At what point does a miniseries stop being a miniseries? Downton Abbey recently received a second season, so doesn't that mean it's not a miniseries? Whatever. Notably, The Kennedys, which was blasted by critics, pulled a nomination, perhaps out of hype and perhaps out of a need to fill out the category. Otherwise, it's exactly what you'd expect, with plenty of HBO movies and miniseries filling out the category. Notable snub: After all the hullaballo, no Carlos?

Edgar Ramirez, Carlos
Greg Kinnear, The Kennedys
Barry Pepper, The Kennedys
Idris Elba, Luther
Laurence Fishburne, Thurgood
William Hurt, Too Big to Fail

I'm still confused about Carlos, since it's apparently eligible for last year's Oscars and this year's Emmys? Someone help, please. The category is stacked with famous names, including two from The Kennedys and no-longer-tied-to-CSI Fishburne. There's been a lot of buzz about Luther, so again congratulations to Elba for breaking out this year. Notable snub: Tommy Lee Jones or Samuel L. Jackson for The Sunset Limited. Were they just not the voters cup of tea this year?

Diane Lane, Cinema Verite
Elizabeth McGovern, Downton Abbey (Masterpiece)
Kate Winslet, Mildred Pierce
Taraji P. Henson, Taken from Me: The Tiffany Rubin Story
Jean Marsh, Upstairs Downstairs (Masterpiece)

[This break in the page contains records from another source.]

/-- Vectors of `ASL A`, `ASL $10` (rule R201). -/
theorem test_asl :
    runs 0xC000 [0x0A] ⟨0x80, 0x00, 0x00, 0xFD, 0x24⟩ [] ⟨0x00, 0x00, 0x00, 0xFD, 0x27⟩ 0xC001 [] 2 = true ∧
    runs 0xC000 [0x06, 0x10] ⟨0x00, 0x00, 0x00, 0xFD, 0x24⟩ [(0x0010, 0x41)] ⟨0x00, 0x00, 0x00, 0xFD, 0xA4⟩ 0xC002 [(0x0010, 0x82)] 5 = true := by decide

/-- Vectors of `LSR $10`, `LSR A` (rule R202). -/
theorem test_lsr :
    runs 0xC000 [0x46, 0x10] ⟨0x00, 0x00, 0x00, 0xFD, 0xA4⟩ [(0x0010, 0x01)] ⟨0x00, 0x00, 0x00, 0xFD, 0x27⟩ 0xC002 [(0x0010, 0x00)] 5 = true ∧
    runs 0xC000 [0x4A] ⟨0xFE, 0x00, 0x00, 0xFD, 0xA5⟩ [] ⟨0x7F, 0x00, 0x00, 0xFD, 0x24⟩ 0xC001 [] 2 = true := by decide

/-- Vectors of `ROL A`, `ROL $1000,X` (rule R203). -/
theorem test_rol :
    runs 0xC000 [0x2A] ⟨0x80, 0x00, 0x00, 0xFD, 0x25⟩ [] ⟨0x01, 0x00, 0x00, 0xFD, 0x25⟩ 0xC001 [] 2 = true ∧
    runs 0xC000 [0x3E, 0x00, 0x10] ⟨0x00, 0xFF, 0x00, 0xFD, 0x24⟩ [(0x10FF, 0x40)] ⟨0x00, 0xFF, 0x00, 0xFD, 0xA4⟩ 0xC003 [(0x10FF, 0x80)] 7 = true := by decide

/-- Vectors of `ROR $10`, `ROR A` (rule R204). -/
theorem test_ror :
    runs 0xC000 [0x66, 0x10] ⟨0x00, 0x00, 0x00, 0xFD, 0x24⟩ [(0x0010, 0x01)] ⟨0x00, 0x00, 0x00, 0xFD, 0x27⟩ 0xC002 [(0x0010, 0x00)] 5 = true ∧
    runs 0xC000 [0x6A] ⟨0x00, 0x00, 0x00, 0xFD, 0x25⟩ [] ⟨0x80, 0x00, 0x00, 0xFD, 0xA4⟩ 0xC001 [] 2 = true := by decide

/-- Vectors of `INC $10`, `INC $10FF,X` (rule R205). -/
theorem test_inc :
    runs 0xC000 [0xE6, 0x10] ⟨0x00, 0x00, 0x00, 0xFD, 0x24⟩ [(0x0010, 0xFF)] ⟨0x00, 0x00, 0x00, 0xFD, 0x26⟩ 0xC002 [(0x0010, 0x00)] 5 = true ∧
    runs 0xC000 [0xFE, 0xFF, 0x10] ⟨0x00, 0x01, 0x00, 0xFD, 0x24⟩ [(0x1100, 0x7F)] ⟨0x00, 0x01, 0x00, 0xFD, 0xA4⟩ 0xC003 [(0x1100, 0x80)] 7 = true := by decide

/-- Vectors of `DEC $10`, `DEC $1234` (rule R206). -/
theorem test_dec :
    runs 0xC000 [0xC6, 0x10] ⟨0x00, 0x00, 0x00, 0xFD, 0x24⟩ [(0x0010, 0x00)] ⟨0x00, 0x00, 0x00, 0xFD, 0xA4⟩ 0xC002 [(0x0010, 0xFF)] 5 = true ∧
    runs 0xC000 [0xCE, 0x34, 0x12] ⟨0x99, 0x00, 0x00, 0xFD, 0x25⟩ [(0x1234, 0x01)] ⟨0x99, 0x00, 0x00, 0xFD, 0x27⟩ 0xC003 [(0x1234, 0x00)] 6 = true := by decide

/-- Vectors of `INX` (rule R207). -/
theorem test_inx :
    runs 0xC000 [0xE8] ⟨0x00, 0xFF, 0x00, 0xFD, 0x24⟩ [] ⟨0x00, 0x00, 0x00, 0xFD, 0x26⟩ 0xC001 [] 2 = true := by decide

/-- Vectors of `INY` (rule R208). -/
theorem test_iny :
    runs 0xC000 [0xC8] ⟨0x00, 0x00, 0x7F, 0xFD, 0x24⟩ [] ⟨0x00, 0x00, 0x80, 0xFD, 0xA4⟩ 0xC001 [] 2 = true := by decide

/-- Vectors of `DEX` (rule R209). -/
theorem test_dex :
    runs 0xC000 [0xCA] ⟨0x00, 0x00, 0x00, 0xFD, 0x24⟩ [] ⟨0x00, 0xFF, 0x00, 0xFD, 0xA4⟩ 0xC001 [] 2 = true := by decide

/-- Vectors of `DEY` (rule R210). -/
theorem test_dey :
    runs 0xC000 [0x88] ⟨0x00, 0x00, 0x01, 0xFD, 0x24⟩ [] ⟨0x00, 0x00, 0x00, 0xFD, 0x26⟩ 0xC001 [] 2 = true := by decide

/-- Vectors of `JMP $1234`, `JMP ($10FF)`, `JMP ($1000)` (rule R221). -/
theorem test_jmp :
    runs 0xC000 [0x4C, 0x34, 0x12] ⟨0x00, 0x00, 0x00, 0xFD, 0x24⟩ [] ⟨0x00, 0x00, 0x00, 0xFD, 0x24⟩ 0x1234 [] 3 = true ∧
    runs 0xC000 [0x6C, 0xFF, 0x10] ⟨0x00, 0x00, 0x00, 0xFD, 0x24⟩ [(0x1000, 0x12), (0x10FF, 0x34), (0x1100, 0x99)] ⟨0x00, 0x00, 0x00, 0xFD, 0x24⟩ 0x1234 [] 5 = true ∧
    runs 0xC000 [0x6C, 0x00, 0x10] ⟨0x00, 0x00, 0x00, 0xFD, 0x24⟩ [(0x1000, 0x78), (0x1001, 0x56)] ⟨0x00, 0x00, 0x00, 0xFD, 0x24⟩ 0x5678 [] 5 = true := by decide
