-- ==== Sys2Proof/Machine/State.lean ====
section
/-! DEFINITION. The state record of the block (10_state.md R20 to R33, 30_encoding.md R70), its power-on value (70_reset_and_hazards.md
R230), and the reasons a step could stop. -/

namespace Sys2Proof.Machine

/-- Why a step of the model could end in a fault: never. It has no constructor. The block has no condition that stops it: the four
conditions of 60_exceptions.md R202 are taken as the spec describes them, with a next state that has `ERR` set and a response
(`raiseFault` in Machine/Ops.lean), no arithmetic and no addressing condition faults (60_exceptions.md R200), and `Execute` gives a
meaning to all 2^64 words (30_encoding.md R76). DEDUCED, log entry 8. -/
inductive Fault where
deriving DecidableEq, Repr

/-- Why a step of the model could be refused. -/
inductive Refusal where
  /-- An instruction that has no meaning yet, raised by its arm of `exec` alone. Safe. No arm raises it: all four commands have their
  meaning. -/
  | notModelled (mnemonic : String)
deriving DecidableEq, Repr

/-- The whole state. The first eleven fields are the elements of 10_state.md R20; the last two are the interface of 30_encoding.md
R70. The internal memories are vectors of whole 32-bit entries, because every access moves one whole entry at an index that is always
in range and there is no byte-addressed storage (20_memory.md R51, R52, R55, R56). DEDUCED, log entry 6. -/
structure State where
  /-- `X`, input history (10_state.md R21). -/
  x : Vector Word Config.nring
  /-- `Y`, output accumulator (10_state.md R22). -/
  y : Vector Word Config.nring
  /-- `R`, autocorrelation profile (10_state.md R23). -/
  r : Vector Word Config.nlag
  /-- `W`, window table (10_state.md R24). -/
  w : Vector Word Config.nwin
  /-- `PHASE` (10_state.md R25). -/
  phase : Word
  /-- `DELTA` (10_state.md R26). -/
  delta : Word
  /-- `POS` (10_state.md R27). -/
  pos : RingAddr
  /-- `FS` (10_state.md R28). -/
  fs : Word
  /-- `CFG`, configured (10_state.md R29). -/
  cfg : Bool
  /-- `ERR`, faulted (10_state.md R30). -/
  err : Bool
  /-- `CAUSE`, the first fault's cause code (10_state.md R31). -/
  cause : BitVec 4
  /-- The command channel: the words the host will issue, in order, the head first (30_encoding.md R70, 10_state.md R35).
  DESIGN CHOICE, log entry 1. -/
  commands : List CommandWord
  /-- The response channel: the responses the core has returned, in order, the oldest first (30_encoding.md R70). DESIGN CHOICE,
  log entry 4. -/
  responses : List ResponseWord
deriving DecidableEq, Repr

/-- Power-on reset: the value of every element after it (70_reset_and_hazards.md R230), with both channels empty (DESIGN CHOICE,
log entry 5). -/
def State.powerOn (P : Config.Parameters) : State where
  x := Vector.replicate Config.nring zeroWord
  y := Vector.replicate Config.nring zeroWord
  r := Vector.replicate Config.nlag zeroWord
  w := P.windowRom
  phase := 0#32
  delta := 0#32
  pos := 0#8
  fs := 0#32
  cfg := false
  err := false
  cause := 0#4
  commands := []
  responses := []

/-- The machine right after power-on reset, with the default parameters (70_reset_and_hazards.md R230, 00_scope.md R7; DESIGN
CHOICE, log entry 7). Power-on itself is no step (DEDUCED, log entry 17). -/
def State.reset : State := State.powerOn defaultParameters

end Sys2Proof.Machine
end

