-- ==== Sys2Proof/Machine/Dispatch.lean ====
section
/-! DEFINITION. The meaning of each command, one arm for each constructor of `Instr`. -/

namespace Sys2Proof.Machine

/-- The case split of `Execute` (30_encoding.md R76). -/
def exec (i : Instr) (s : State) : Host.Outcome State Fault Refusal :=
  match i with
  | .reset fs => Sys2Proof.Machine.execReset fs s
  | .noteOn n => Sys2Proof.Machine.execNoteOn n s
  | .sample x => Sys2Proof.Machine.execSample x s
  | .status => Sys2Proof.Machine.execStatus s

end Sys2Proof.Machine
end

Plenty of famous names here as well, mixed in with some not-as-well-known actresses. Lane, Winslet, and Henson are the marquees, and I've heard nothing but raves about Winslet's performance as the titular role of Mildred Pierce; perhaps she'll have an Emmy to go with her Oscar? I haven't seen any of these (I hardly ever do, since they're on pay cable, which I don't have), so I can't judge fairly. Notable snub: for all of their love for The Kennedys, they ignored Katie Holmes. Interesting.

Tom Wilkinson, The Kennedys
Guy Pearce, Mildred Pierce
Brian F. O'Byrne, Mildred Pierce
Paul Giamatti, Too Big to Fail
James Woods, Too Big to Fail

Again, plenty of movie stars here. All of these actors are reliable for a great performance, especially Broadway vet O'Byrne, who, you may or may not remember, was the only one bringing any real gravitas to FlashForward two years ago (anyone else miss the batshit lunacy of that show?). Notable snub: previous Emmy favorites James Gandolfini and Terry O'Quinn were eligible, but missed out on yet another nomination.

Maggie Smith, Downton Abbey (Masterpiece)
Evan Rachel Wood, Mildred Pierce
Melissa Leo, Mildred Pierce
Mare Winningham, Mildred Pierce
Eileen Atkins, Upstairs Downstairs (Masterpiece)


Fun fact: I'm a distant relative of Wood's through marriage, so like third cousins or something like that. Barely related, but still, and Evan, if you read this, congratulations! Many of these women are Oscar nominees and winners, most notably Leo and Smith, as well as Winningham (remember Georgia?). And Atkins has a long career of great small roles, so it's nice to see her recognized here. Notable snub: here, they actually did ignore Betty White, who appeared in Hallmark's The Lost Valentine.

Olivier Assayas, Carlos
Shari Springer Berman & Robert Pulcini, Cinema Verite
Brian Percival, Downton Abbey ("Part One")
Todd Haynes, Mildred Pierce
Curtis Hanson, Too Big to Fail

Look at all of those flashy names! Well, ok, maybe not to everyone, but cinephiles recognize the great Haynes, the wonderful Assayas, and the marvelous Berman & Pulcini. Of course, there's also Hanson, who continues to make interesting choices in his career. Percival's been working on miniseries in Britain for a while now, so it's good to see him here. Notable snub: no nominations for The Kennedys here either?

Julian Fellowes, Downton Abby (Masterpiece)
Todd Haynes & Jon Raymond, Mildred Pierce
Steven Moffat, Sherlock: A Study in Pink (Masterpiece)
Peter Gould, Too Big to Fail
Heidi Thomas, Upstairs Downstairs (Masterpiece)

Fellowes is a very high-profile name here, and it's not surprising that the man who wrote Gosford Park would return to the world of the wealthy and their servants. I also want to point out that, yes, that is the same Moffat who is currently the showrunner of Doctor Who and wrote my favorite episode of that show, "Blink." Notable snub: nothing for Cinema Verite?

Whew. That was long. So what do you think? Who do you think got snubbed/is the most deserving of their nomination?